The A-Bomb
When one first learns of the atomic bomb and the destruction of Hiroshima and Nagasaki, the following question is often posed: if you were president, would you have dropped the bomb?
I think the use of the atomic bomb in any circumstance is morally repugnant. I know all the arguments that more lives were probably saved, on both sides, by its prevention of a long and bloody ground war. But it released a psychological and physical torture that had, until that point, not been seen. In war you at least get to stare off across the battlefield, you get to fight despite whatever odds are against you. The A-bomb winks an entire population out of existence without warning. It is a violence of devastating — possibly humanity ending — consequence.

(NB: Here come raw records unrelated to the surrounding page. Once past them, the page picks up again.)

/-- Without SAT the result is what any integer equal to it modulo the width's power has in its low bits. -/
theorem elInt_wrap {f : Int → Int → Int} {n : Nat} (hs : kSat w = false)
    (h : f (kInt (kWidth (kType w)) (kUns w) a) (kInt (kWidth (kType w)) (kUns w) b) %
      (2 ^ kWidth (kType w) : Nat) = n % (2 ^ kWidth (kType w) : Nat)) :
    elInt f w m a b c = (n % 2 ^ kWidth (kType w), {}) := by
  rw [elInt, hs, kFit_wrap, toBits_congr h, toBits_natCast]

theorem elInt_unsigned (f : Int → Int → Int) (hs : kSat w = true) (hu : kUns w = true) (ha : a < 2 ^ kWidth (kType w))
    (hb : b < 2 ^ kWidth (kType w)) : elInt f w m a b c = kFit (kWidth (kType w)) true true (f a b) := by
  rw [elInt, hs, hu, kInt_unsigned ha, kInt_unsigned hb]

theorem elInt_signed (f : Int → Int → Int) (hs : kSat w = true) (hu : kUns w = false) : elInt f w m a b c =
    kFit (kWidth (kType w)) false true (f (signExt (kWidth (kType w)) a) (signExt (kWidth (kType w)) b)) := by
  rw [elInt, hs, hu]; rfl

theorem elInt_wraps (hs : kSat w = false) (hb : b < 2 ^ kWidth (kType w)) :
    elInt (· + ·) w m a b c = ((a + b) % 2 ^ kWidth (kType w), {}) ∧
    elInt (· - ·) w m a b c = ((a + 2 ^ kWidth (kType w) - b) % 2 ^ kWidth (kType w), {}) ∧
    elInt (· * ·) w m a b c = (a * b % 2 ^ kWidth (kType w), {}) := by
  have hcode := kInt_emod (kWidth_pos (kType w)) (kUns w)
  refine ⟨elInt_wrap m c hs ?_, elInt_wrap m c hs ?_, elInt_wrap m c hs ?_⟩
  · rw [Int.add_emod, hcode a, hcode b, ← Int.add_emod, Int.natCast_add]
  · have hdiff : ((a + 2 ^ kWidth (kType w) - b : Nat) : Int) = a - b + (2 ^ kWidth (kType w) : Nat) := by omega
    rw [hdiff, Int.add_emod_right, Int.sub_emod, hcode a, hcode b, ← Int.sub_emod]
  · rw [Int.mul_emod, hcode a, hcode b, ← Int.mul_emod, Int.natCast_mul]

theorem elInt_clamps_unsigned (hs : kSat w = true) (hu : kUns w = true) (ha : a < 2 ^ kWidth (kType w))
    (hb : b < 2 ^ kWidth (kType w)) :
    elInt (· + ·) w m a b c =
      (if a + b < 2 ^ kWidth (kType w) then (a + b, {}) else (2 ^ kWidth (kType w) - 1, { sat := true })) ∧
    elInt (· - ·) w m a b c = (if b ≤ a then (a - b, {}) else (0, { sat := true })) ∧
    elInt (· * ·) w m a b c =
      (if a * b < 2 ^ kWidth (kType w) then (a * b, {}) else (2 ^ kWidth (kType w) - 1, { sat := true })) := by
  simp only [elInt_unsigned m c _ hs hu ha hb]
  refine ⟨?_, ?_, ?_⟩
  · rw [← Int.natCast_add, kFit_unsigned_natCast]
  · split
    case isTrue h => rw [← Int.ofNat_sub h, kFit_unsigned_natCast, if_pos (by omega)]
    case isFalse h => exact kFit_unsigned_neg (by omega)
  · rw [← Int.natCast_mul, kFit_unsigned_natCast]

But I think it was “for the best” that the bombs were dropped. When technologies are developed we can’t help ourselves but desire to deploy them, to throw a stone in the waters of reality and see how it ripples. What makes 1945 a unique time in history is that the U.S.A. was the only nation with atomic weapon capability. It would be a short-lived era of nuclear exceptionalism (The Soviet Empire would successfully test their own atomic weapon before the end of the decade). If the bombs had not been dropped, if the world had not witnessed their horrible power — not just in a demonstration at sea but on a civilian population, some place relatable — it is not hard to imagine that the Cold War would have ended in nuclear holocaust. Someone would have wanted to “see what would happen/show their strength” and the other nation would have responded. The destruction of Nagasaki is perhaps less “defensible”, but served as a chilling statement and deterrent — “we have seen its power and we are not afraid to use it.” But only because you cannot respond in kind, is of course the unspoken second part of that statement.
In the end, it’s almost a dumb question — would you drop the bomb? It’s right up there with “would you kill baby Hitler” (and does your answer change when it’s “art student” Hitler? Or “soldier” Hitler? Or Hitler?). We cannot go back and change history, no more than we can know the consequences those changes would bring. In a sense, we are compelled to do something almost as hard and impossible — to try and change not only ourselves, but to improve our humanity on a massive scale.
We live in a world of nuclear bombs. That cannot be changed. Can we change ourselves as a community of people on this earth to never use them, to build no more, to wonder why we were ever compelled to build them in the first place?